Calculate the volume of each reagent you will need for each step and have a one-time-use tube to make an aliquot for that specific reagent. Try to add a little bit more than you need and dispose of the leftover. Prepare the aliquots inside the workstation (with HEPA filter).
Cut the parafilm to a size of 1 cm x 5 cm, two or three per Sterivex – sometimes you will need to replace the parafilm in the Sterivex.
BEADS BEATING AND INITIAL INCUBATION
BEADS BEATING AND INITIAL INCUBATION
Thaw the Sterivex filters.
Remove the parafilm and remove Longmire’s buffer/SLB using a syringe. You can use a plastic “tripour” to dispose the buffer and then pour all of the volume in the sink. Rinse the tripour with water after use, dry and wipe it down using a paper towel and PREempt solution.
If needed, dry the Sterivex inlet using a Kimwipes (one wipe per Sterivex).
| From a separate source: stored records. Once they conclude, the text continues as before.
-- ==== Sys2Proof/Syntax.lean ====
section
/-! DEFINITION. The commands of WCSYN: one constructor per row of spec/opcode_table.json, with the operands its format
reads (spec/30_encoding.md R81, R84). -/

namespace Sys2Proof

/-- The engine bit `E` (R80): 0 live, 1 timeline (R18 of 00_scope.md). -/
inductive EngineSel where
  | live
  | timeline
deriving DecidableEq, Repr

/-- One command. `n` and `f` are the field `F`, `a` the field `A`, `e` the field `E`; each is raw, as the command word
holds it, and is read by Machine/Operands.lean. -/
inductive Instr where
  /-- NOP, format Z, R310 -/
  | nop
  /-- RESET, format Z, R312 -/
  | reset
  /-- GET_SAMPLE_RATE, format Z, R314 -/
  | getSampleRate
  /-- PROCESS, format N, R294 -/
  | process (n : BitVec 32)
  /-- SET_MASTER_VOLUME, format G, R298 -/
  | setMasterVolume (f : BitVec 32)
  /-- SET_ENGINE_VOLUME, format EF, R300 -/
  | setEngineVolume (e : EngineSel) (f : BitVec 32)
  /-- NOTE_ON, format EAF, R214 -/
  | noteOn (e : EngineSel) (a : BitVec 16) (f : BitVec 32)
  /-- NOTE_OFF, format EA, R218 -/
  | noteOff (e : EngineSel) (a : BitVec 16)
  /-- STOP_ALL_NOTES, format E0, R220 -/
  | stopAllNotes (e : EngineSel)
  /-- SET_WAVEFORM, format EA, R110 -/
  | setWaveform (e : EngineSel) (a : BitVec 16)
  /-- SET_ATTACK, format EF, R130 -/
  | setAttack (e : EngineSel) (f : BitVec 32)
  /-- SET_DECAY, format EF, R131 -/
  | setDecay (e : EngineSel) (f : BitVec 32)
  /-- SET_SUSTAIN, format EF, R132 -/
  | setSustain (e : EngineSel) (f : BitVec 32)
  /-- SET_RELEASE, format EF, R133 -/
  | setRelease (e : EngineSel) (f : BitVec 32)
  /-- SET_DETUNE, format EF, R112 -/
  | setDetune (e : EngineSel) (f : BitVec 32)
  /-- SET_GLIDE_TIME, format EF, R148 -/
  | setGlideTime (e : EngineSel) (f : BitVec 32)
  /-- SET_FILTER_CUTOFF, format EF, R178 -/
  | setFilterCutoff (e : EngineSel) (f : BitVec 32)
  /-- SET_FILTER_RESONANCE, format EF, R180 -/
  | setFilterResonance (e : EngineSel) (f : BitVec 32)
  /-- SET_FILTER_MODE, format EA, R182 -/
  | setFilterMode (e : EngineSel) (a : BitVec 16)
  /-- SET_FILTER_ENABLE, format EA, R183 -/
  | setFilterEnable (e : EngineSel) (a : BitVec 16)
  /-- SET_LFO_RATE, format EF, R160 -/
  | setLfoRate (e : EngineSel) (f : BitVec 32)
  /-- SET_LFO_DEPTH, format EF, R161 -/
  | setLfoDepth (e : EngineSel) (f : BitVec 32)
  /-- SET_LFO_WAVEFORM, format EA, R162 -/
  | setLfoWaveform (e : EngineSel) (a : BitVec 16)
  /-- SET_LFO_ROUTE, format EA, R163 -/
  | setLfoRoute (e : EngineSel) (a : BitVec 16)
  /-- SET_DELAY_ENABLE, format EA, R244 -/
  | setDelayEnable (e : EngineSel) (a : BitVec 16)
  /-- SET_DELAY_TIME, format EF, R245 -/
  | setDelayTime (e : EngineSel) (f : BitVec 32)
  /-- SET_DELAY_FEEDBACK, format EF, R246 -/
  | setDelayFeedback (e : EngineSel) (f : BitVec 32)
  /-- SET_DELAY_MIX, format EF, R247 -/
  | setDelayMix (e : EngineSel) (f : BitVec 32)
  /-- SET_REVERB_ENABLE, format EA, R254 -/
  | setReverbEnable (e : EngineSel) (a : BitVec 16)
  /-- SET_REVERB_ROOM, format EF, R255 -/
  | setReverbRoom (e : EngineSel) (f : BitVec 32)
  /-- SET_REVERB_DAMP, format EF, R256 -/
  | setReverbDamp (e : EngineSel) (f : BitVec 32)
  /-- SET_TREMOLO_ENABLE, format EA, R264 -/
  | setTremoloEnable (e : EngineSel) (a : BitVec 16)
  /-- SET_TREMOLO_RATE, format EF, R265 -/
  | setTremoloRate (e : EngineSel) (f : BitVec 32)
  /-- SET_TREMOLO_DEPTH, format EF, R266 -/
  | setTremoloDepth (e : EngineSel) (f : BitVec 32)
  /-- SET_FLANGER_ENABLE, format EA, R274 -/
  | setFlangerEnable (e : EngineSel) (a : BitVec 16)
  /-- SET_FLANGER_RATE, format EF, R275 -/
  | setFlangerRate (e : EngineSel) (f : BitVec 32)
  /-- SET_FLANGER_DEPTH, format EF, R276 -/
  | setFlangerDepth (e : EngineSel) (f : BitVec 32)
  /-- SET_FLANGER_FEEDBACK, format EF, R277 -/
  | setFlangerFeedback (e : EngineSel) (f : BitVec 32)
  /-- SET_FLANGER_MIX, format EF, R278 -/
  | setFlangerMix (e : EngineSel) (f : BitVec 32)
deriving DecidableEq, Repr

end Sys2Proof
end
Place the Sterivex on a clean Kimwipe while preparing the other one Sterivexes.
Add 0.1 mm silica beads (about 0.3 g or three spoons*) into the Sterivex using a weighting paper (make a funnel with the paper to slide in the beads, use one per Sterivex). *It is a white spoon that is stored in the drawer with the silica beads.
Seal the outlet port of the Sterivex filter unit with the parafilm.
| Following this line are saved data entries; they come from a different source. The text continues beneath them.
-- ==== Sys2Proof/Machine/Effects.lean ====
section
/-! DEFINITION. The four effects (spec/47_effects.md). -/

namespace Sys2Proof.Machine

section Units

variable {α : Type} (N : Numerics α) (C : Config)

/-- The dry/wet mix `x*(1-mix) + y*mix` (R242, R272). -/
def dryWet (x y mix : α) : α := N.add (N.mul x (N.sub N.one mix)) (N.mul y mix)

/-! ## Delay -/

/-- `dlyD` (R241). -/
def DelayState.samples (d : DelayState α) : Nat :=
  (clampI (N.toNat (N.floor (N.mul d.time (N.ofInt C.fs)))) 1 C.delayLen).toNat

/-- `Delay.process(x)` (R242): read, then write. -/
def DelayState.process [DecidableEq α] (d : DelayState α) (x : α) : DelayState α × α :=
  let y := Mem.read N.zero d.mem (idxBack C.delayLen d.w (d.samples N C))
  ({ d with
      mem := Mem.write N.zero d.mem d.w (N.add x (N.mul y d.feedback))
      w := idxNext C.delayLen d.w },
   dryWet N x y d.mix)

/-! ## Reverb -/

/-- One comb of R252, of length `len`: what it writes, and the accumulator with its word `y` added. -/
def CombState.process [DecidableEq α] (len : Nat) (fb d1 d2 input : α) (c : CombState α) (acc : α) : CombState α × α :=
  let y := Mem.read N.zero c.mem c.ci
  let lp := N.add (N.mul y d2) (N.mul c.lp d1)
  (⟨idxNext len c.ci, lp, Mem.write N.zero c.mem c.ci (N.add input (N.mul lp fb))⟩, N.add acc y)

/-- One all-pass of R252, of length `len`. -/
def AllPassState.process [DecidableEq α] (len : Nat) (g : α) (a : AllPassState α) (acc : α) : AllPassState α × α :=
  let b := Mem.read N.zero a.mem a.ai
  let v := N.add acc (N.mul b g)
  (⟨idxNext len a.ai, Mem.write N.zero a.mem a.ai v⟩, N.sub b (N.mul v g))

/-- `Reverb.process(x)` (R252): combs in ascending `k`, then all-passes in ascending `j`. -/
def ReverbState.process [DecidableEq α] (r : ReverbState α) (x : α) : ReverbState α × α :=
  let fb := N.add (N.ofDec C.revFbBase) (N.mul (N.ofDec C.revFbScale) r.room)
  let d1 := N.mul (N.ofDec C.revDampScale) r.damp
  let d2 := N.sub N.one d1
  let input := N.mul x (N.ofDec C.revInGain)
  let c0 := r.combs.k0.process N C.combLen.k0 fb d1 d2 input N.zero
  let c1 := r.combs.k1.process N C.combLen.k1 fb d1 d2 input c0.2
  let c2 := r.combs.k2.process N C.combLen.k2 fb d1 d2 input c1.2
  let c3 := r.combs.k3.process N C.combLen.k3 fb d1 d2 input c2.2
  let a0 := r.aps.j0.process N C.apLen.j0 (N.ofDec C.revApG) c3.2
  let a1 := r.aps.j1.process N C.apLen.j1 (N.ofDec C.revApG) a0.2
  ({ r with combs := ⟨c0.1, c1.1, c2.1, c3.1⟩, aps := ⟨a0.1, a1.1⟩ }, dryWet N x a1.2 (N.ofDec C.revWet))

/-! ## Tremolo and flanger -/

/-- The sine modulator `0.5 + 0.5 * sin2pi(p)` (R262, R272). -/
def modulator (p : α) : α := N.add N.half (N.mul N.half (N.sin2pi p))

/-- `Tremolo.process(x)` (R262). -/
def TremoloState.process (t : TremoloState α) (x : α) : TremoloState α × α :=
  let phase := N.wrap01 (N.add t.phase (N.div t.rate (N.ofInt C.fs)))
  ({ t with phase := phase }, N.mul x (N.sub N.one (N.mul t.depth (modulator N phase))))

/-- The flanger's delay in samples at a phase (R272). -/
def FlangerState.delay (f : FlangerState α) (phase : α) : α :=
  N.mul (N.ofInt C.fs)
    (N.add (N.ofDec C.flBaseS) (N.mul (N.mul (N.ofDec C.flSweepS) f.depth) (modulator N phase)))

/-- `Flanger.process(x)` (R272): linear interpolation between two words read before the write. -/
def FlangerState.process [DecidableEq α] (f : FlangerState α) (x : α) : FlangerState α × α :=
  let phase := N.wrap01 (N.add f.phase (N.div f.rate (N.ofInt C.fs)))
  let dl := f.delay N C phase
  let i0 := N.toNat (N.floor dl)
  let fr := N.sub dl (N.floor dl)
  let a := Mem.read N.zero f.mem (idxBack C.flLen f.w i0)
  let b := Mem.read N.zero f.mem (idxBack C.flLen f.w (i0 + 1))
  let y := N.add a (N.mul (N.sub b a) fr)
  ({ f with
      phase := phase
      mem := Mem.write N.zero f.mem f.w (N.add x (N.mul y f.feedback))
      w := idxNext C.flLen f.w },
   dryWet N x y f.mix)

/-! ## Registers -/

/-- A share or depth clamped into `[0, 1]`. -/
def unitClamp (x : α) : α := N.clamp x N.zero N.one

/-- A feedback clamped into `[0, FB_MAX]` (R246, R277). -/
def feedbackClamp (x : α) : α := N.clamp x N.zero (N.ofDec C.fbMax)

def EngineState.setDelayTime (x : α) (E : EngineState α) : EngineState α :=
  { E with dly := { E.dly with time := N.clamp x N.zero (N.ofDec C.delayMaxS) } }

def EngineState.setDelayFeedback (x : α) (E : EngineState α) : EngineState α :=
  { E with dly := { E.dly with feedback := feedbackClamp N C x } }

def EngineState.setDelayMix (x : α) (E : EngineState α) : EngineState α :=
  { E with dly := { E.dly with mix := unitClamp N x } }

def EngineState.setReverbRoom (x : α) (E : EngineState α) : EngineState α :=
  { E with rev := { E.rev with room := unitClamp N x } }

def EngineState.setReverbDamp (x : α) (E : EngineState α) : EngineState α :=
  { E with rev := { E.rev with damp := unitClamp N x } }

def EngineState.setTremoloRate (x : α) (E : EngineState α) : EngineState α :=
  { E with trm := { E.trm with rate := modRate N C x } }

def EngineState.setTremoloDepth (x : α) (E : EngineState α) : EngineState α :=
  { E with trm := { E.trm with depth := unitClamp N x } }

def EngineState.setFlangerRate (x : α) (E : EngineState α) : EngineState α :=
  { E with flg := { E.flg with rate := modRate N C x } }

def EngineState.setFlangerDepth (x : α) (E : EngineState α) : EngineState α :=
  { E with flg := { E.flg with depth := unitClamp N x } }

def EngineState.setFlangerFeedback (x : α) (E : EngineState α) : EngineState α :=
  { E with flg := { E.flg with feedback := feedbackClamp N C x } }

def EngineState.setFlangerMix (x : α) (E : EngineState α) : EngineState α :=
  { E with flg := { E.flg with mix := unitClamp N x } }

end Units

/-! ## Commands -/

/-- SET_DELAY_ENABLE (R244). -/
def execSetDelayEnableAt {α : Type} (e : EngineSel) (a : BitVec 16) (s : State α) :
    Host.Outcome (State α) Fault Refusal :=
  .next (s.updEngine e (EngineState.setDlyEnable (boolOperand a)))

def execSetDelayEnable (e : EngineSel) (a : BitVec 16) (s : State) : Host.Outcome State Fault Refusal :=
  execSetDelayEnableAt e a s

/-- SET_DELAY_TIME (R245). -/
def execSetDelayTimeAt {α : Type} (N : Numerics α) (e : EngineSel) (f : BitVec 32) (s : State α) :
    Host.Outcome (State α) Fault Refusal :=
  withNum N f s fun x => s.updEngine e (EngineState.setDelayTime N s.cfg x)

def execSetDelayTime (e : EngineSel) (f : BitVec 32) (s : State) : Host.Outcome State Fault Refusal :=
  execSetDelayTimeAt hw e f s

/-- SET_DELAY_FEEDBACK (R246). -/
def execSetDelayFeedbackAt {α : Type} (N : Numerics α) (e : EngineSel) (f : BitVec 32) (s : State α) :
    Host.Outcome (State α) Fault Refusal :=
  withNum N f s fun x => s.updEngine e (EngineState.setDelayFeedback N s.cfg x)

def execSetDelayFeedback (e : EngineSel) (f : BitVec 32) (s : State) : Host.Outcome State Fault Refusal :=
  execSetDelayFeedbackAt hw e f s

/-- SET_DELAY_MIX (R247). -/
def execSetDelayMixAt {α : Type} (N : Numerics α) (e : EngineSel) (f : BitVec 32) (s : State α) :
    Host.Outcome (State α) Fault Refusal :=
  withNum N f s fun x => s.updEngine e (EngineState.setDelayMix N x)

def execSetDelayMix (e : EngineSel) (f : BitVec 32) (s : State) : Host.Outcome State Fault Refusal :=
  execSetDelayMixAt hw e f s

/-- SET_REVERB_ENABLE (R254). -/
def execSetReverbEnableAt {α : Type} (e : EngineSel) (a : BitVec 16) (s : State α) :
    Host.Outcome (State α) Fault Refusal :=
  .next (s.updEngine e (EngineState.setRevEnable (boolOperand a)))

def execSetReverbEnable (e : EngineSel) (a : BitVec 16) (s : State) : Host.Outcome State Fault Refusal :=
  execSetReverbEnableAt e a s

/-- SET_REVERB_ROOM (R255). -/
def execSetReverbRoomAt {α : Type} (N : Numerics α) (e : EngineSel) (f : BitVec 32) (s : State α) :
    Host.Outcome (State α) Fault Refusal :=
  withNum N f s fun x => s.updEngine e (EngineState.setReverbRoom N x)

def execSetReverbRoom (e : EngineSel) (f : BitVec 32) (s : State) : Host.Outcome State Fault Refusal :=
  execSetReverbRoomAt hw e f s

/-- SET_REVERB_DAMP (R256). -/
def execSetReverbDampAt {α : Type} (N : Numerics α) (e : EngineSel) (f : BitVec 32) (s : State α) :
    Host.Outcome (State α) Fault Refusal :=
  withNum N f s fun x => s.updEngine e (EngineState.setReverbDamp N x)

def execSetReverbDamp (e : EngineSel) (f : BitVec 32) (s : State) : Host.Outcome State Fault Refusal :=
  execSetReverbDampAt hw e f s

/-- SET_TREMOLO_ENABLE (R264). -/
def execSetTremoloEnableAt {α : Type} (e : EngineSel) (a : BitVec 16) (s : State α) :
    Host.Outcome (State α) Fault Refusal :=
  .next (s.updEngine e (EngineState.setTrmEnable (boolOperand a)))

def execSetTremoloEnable (e : EngineSel) (a : BitVec 16) (s : State) : Host.Outcome State Fault Refusal :=
  execSetTremoloEnableAt e a s

/-- SET_TREMOLO_RATE (R265). -/
def execSetTremoloRateAt {α : Type} (N : Numerics α) (e : EngineSel) (f : BitVec 32) (s : State α) :
    Host.Outcome (State α) Fault Refusal :=
  withNum N f s fun x => s.updEngine e (EngineState.setTremoloRate N s.cfg x)

def execSetTremoloRate (e : EngineSel) (f : BitVec 32) (s : State) : Host.Outcome State Fault Refusal :=
  execSetTremoloRateAt hw e f s

/-- SET_TREMOLO_DEPTH (R266). -/
def execSetTremoloDepthAt {α : Type} (N : Numerics α) (e : EngineSel) (f : BitVec 32) (s : State α) :
    Host.Outcome (State α) Fault Refusal :=
  withNum N f s fun x => s.updEngine e (EngineState.setTremoloDepth N x)

def execSetTremoloDepth (e : EngineSel) (f : BitVec 32) (s : State) : Host.Outcome State Fault Refusal :=
  execSetTremoloDepthAt hw e f s

/-- SET_FLANGER_ENABLE (R274). -/
def execSetFlangerEnableAt {α : Type} (e : EngineSel) (a : BitVec 16) (s : State α) :
    Host.Outcome (State α) Fault Refusal :=
  .next (s.updEngine e (EngineState.setFlgEnable (boolOperand a)))

def execSetFlangerEnable (e : EngineSel) (a : BitVec 16) (s : State) : Host.Outcome State Fault Refusal :=
  execSetFlangerEnableAt e a s

/-- SET_FLANGER_RATE (R275). -/
def execSetFlangerRateAt {α : Type} (N : Numerics α) (e : EngineSel) (f : BitVec 32) (s : State α) :
    Host.Outcome (State α) Fault Refusal :=
  withNum N f s fun x => s.updEngine e (EngineState.setFlangerRate N s.cfg x)

def execSetFlangerRate (e : EngineSel) (f : BitVec 32) (s : State) : Host.Outcome State Fault Refusal :=
  execSetFlangerRateAt hw e f s

/-- SET_FLANGER_DEPTH (R276). -/
def execSetFlangerDepthAt {α : Type} (N : Numerics α) (e : EngineSel) (f : BitVec 32) (s : State α) :
    Host.Outcome (State α) Fault Refusal :=
  withNum N f s fun x => s.updEngine e (EngineState.setFlangerDepth N x)

def execSetFlangerDepth (e : EngineSel) (f : BitVec 32) (s : State) : Host.Outcome State Fault Refusal :=
  execSetFlangerDepthAt hw e f s

/-- SET_FLANGER_FEEDBACK (R277). -/
def execSetFlangerFeedbackAt {α : Type} (N : Numerics α) (e : EngineSel) (f : BitVec 32) (s : State α) :
    Host.Outcome (State α) Fault Refusal :=
  withNum N f s fun x => s.updEngine e (EngineState.setFlangerFeedback N s.cfg x)

def execSetFlangerFeedback (e : EngineSel) (f : BitVec 32) (s : State) : Host.Outcome State Fault Refusal :=
  execSetFlangerFeedbackAt hw e f s

/-- SET_FLANGER_MIX (R278). -/
def execSetFlangerMixAt {α : Type} (N : Numerics α) (e : EngineSel) (f : BitVec 32) (s : State α) :
    Host.Outcome (State α) Fault Refusal :=
  withNum N f s fun x => s.updEngine e (EngineState.setFlangerMix N x)

def execSetFlangerMix (e : EngineSel) (f : BitVec 32) (s : State) : Host.Outcome State Fault Refusal :=
  execSetFlangerMixAt hw e f s

end Sys2Proof.Machine
end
Inject 720 μL ATL buffer into the Sterivex.
One more Sterivex +ATL buffer should be prepared for the extraction blank for detecting contamination during DNA extraction.
Place the Sterivex in the vortex adapter and do the “bead-beating” for 10 min to promote cell lysis.
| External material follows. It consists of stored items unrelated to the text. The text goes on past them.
/-! ## `emit` -/

@[simp] theorem emit_cfg (s : State α) (xs : List OutSample) : (s.emit xs).cfg = s.cfg := rfl
@[simp] theorem emit_masterVol (s : State α) (xs : List OutSample) : (s.emit xs).masterVol = s.masterVol := rfl
@[simp] theorem emit_volLive (s : State α) (xs : List OutSample) : (s.emit xs).volLive = s.volLive := rfl
@[simp] theorem emit_volTimeline (s : State α) (xs : List OutSample) : (s.emit xs).volTimeline = s.volTimeline := rfl
@[simp] theorem emit_busy (s : State α) (xs : List OutSample) : (s.emit xs).busy = s.busy := rfl
@[simp] theorem emit_live (s : State α) (xs : List OutSample) : (s.emit xs).live = s.live := rfl
@[simp] theorem emit_timeline (s : State α) (xs : List OutSample) : (s.emit xs).timeline = s.timeline := rfl
@[simp] theorem emit_outPort (s : State α) (xs : List OutSample) : (s.emit xs).outPort = s.outPort ++ xs := rfl
@[simp] theorem emit_outStream (s : State α) (xs : List OutSample) : (s.emit xs).outStream = s.outStream := rfl
@[simp] theorem emit_rsp (s : State α) (xs : List OutSample) : (s.emit xs).rsp = s.rsp := rfl
@[simp] theorem emit_cmdIn (s : State α) (xs : List OutSample) : (s.emit xs).cmdIn = s.cmdIn := rfl
@[simp] theorem emit_outReady (s : State α) (xs : List OutSample) : (s.emit xs).outReady = s.outReady := rfl
@[simp] theorem emit_outReadyEnd (s : State α) (xs : List OutSample) : (s.emit xs).outReadyEnd = s.outReadyEnd := rfl
@[simp] theorem emit_rst (s : State α) (xs : List OutSample) : (s.emit xs).rst = s.rst := rfl

/-! ## `take` and `drain`: only the ports and `busy` move -/

@[simp] theorem take_cfg (s : State α) : s.take.cfg = s.cfg := by unfold take; split <;> rfl
@[simp] theorem take_masterVol (s : State α) : s.take.masterVol = s.masterVol := by unfold take; split <;> rfl
@[simp] theorem take_volLive (s : State α) : s.take.volLive = s.volLive := by unfold take; split <;> rfl
@[simp] theorem take_volTimeline (s : State α) : s.take.volTimeline = s.volTimeline := by unfold take; split <;> rfl
@[simp] theorem take_live (s : State α) : s.take.live = s.live := by unfold take; split <;> rfl
@[simp] theorem take_timeline (s : State α) : s.take.timeline = s.timeline := by unfold take; split <;> rfl
@[simp] theorem take_rsp (s : State α) : s.take.rsp = s.rsp := by unfold take; split <;> rfl
@[simp] theorem take_cmdIn (s : State α) : s.take.cmdIn = s.cmdIn := by unfold take; split <;> rfl
@[simp] theorem take_outReadyEnd (s : State α) : s.take.outReadyEnd = s.outReadyEnd := by unfold take; split <;> rfl
@[simp] theorem take_rst (s : State α) : s.take.rst = s.rst := by unfold take; split <;> rfl
@[simp] theorem take_outReady (s : State α) : s.take.outReady = s.outReady := by unfold take; split <;> rfl
theorem take_cons {s : State α} {x : OutSample} {xs : List OutSample} (h : s.outPort = x :: xs) :
    s.take = { s with busy := !x.last, outPort := xs, outStream := s.outStream ++ [x] } := by unfold take; rw [h]

@[simp] theorem drain_cfg (s : State α) : s.drain.cfg = s.cfg := by simp only [drain]; split <;> simp
@[simp] theorem drain_masterVol (s : State α) : s.drain.masterVol = s.masterVol := by simp only [drain]; split <;> simp
@[simp] theorem drain_volLive (s : State α) : s.drain.volLive = s.volLive := by simp only [drain]; split <;> simp
@[simp] theorem drain_volTimeline (s : State α) : s.drain.volTimeline = s.volTimeline := by simp only [drain]; split <;> simp
@[simp] theorem drain_live (s : State α) : s.drain.live = s.live := by simp only [drain]; split <;> simp
@[simp] theorem drain_timeline (s : State α) : s.drain.timeline = s.timeline := by simp only [drain]; split <;> simp
@[simp] theorem drain_rsp (s : State α) : s.drain.rsp = s.rsp := by simp only [drain]; split <;> simp
@[simp] theorem drain_cmdIn (s : State α) : s.drain.cmdIn = s.cmdIn := by simp only [drain]; split <;> simp
@[simp] theorem drain_outReadyEnd (s : State α) : s.drain.outReadyEnd = s.outReadyEnd := by simp only [drain]; split <;> simp
@[simp] theorem drain_rst (s : State α) : s.drain.rst = s.rst := by simp only [drain]; split <;> simp
@[simp] theorem drain_outReady (s : State α) : s.drain.outReady = s.outReady.tail := by simp only [drain]; split <;> simp
theorem drain_ready {s : State α} (h : s.hostReady = true) :
    s.drain = ({ s with outReady := s.outReady.tail } : State α).take := by simp only [drain, h, if_true]
theorem drain_stalled {s : State α} (h : s.hostReady = false) : s.drain = { s with outReady := s.outReady.tail } := by
  simp [drain, h]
Get one 50mL tube per sample, and put the Sterivexes inside the 50mL tube.
Incubate the Sterivex at 56°C for 30 min while tilting or rotating.
Repeat steps 15 and 16 one more time.
go to step #15
DIGESTION WITH PRO-K AND INCUBATION
DIGESTION WITH PRO-K AND INCUBATION
Add 80 μL proteinase-K to each Sterivex.
Seal the outlet port of the Sterivex filter unit with a parafilm if you notice that some lysate is leaking.
Vortex tubes for ~10 s (or simply move it to mix the solution).
Place the Sterivexes back to the 50mL.
Incubate tubes at 56°C for 2h while rotating.
COLLECTING THE LYSATE
COLLECTING THE LYSATE
While warming the Sterivex filter unit to 56°C, prepare a 2.0 mL tube for DNA recovery (loBind DNA tubes). Note: write the necessary information on the cap of the 2.0 mL tube.
After completion of warming, carefully remove the parafilm and the luer fitting on the inlet port of the Sterivex filter unit, while preventing liquid inside from leaking.
Insert the inlet port of the Sterivex filter unit into the 2.0 mL tube and lightly push it down to the bottom of the 50mL conical tube. Then, close the cap of the conical tube firmly.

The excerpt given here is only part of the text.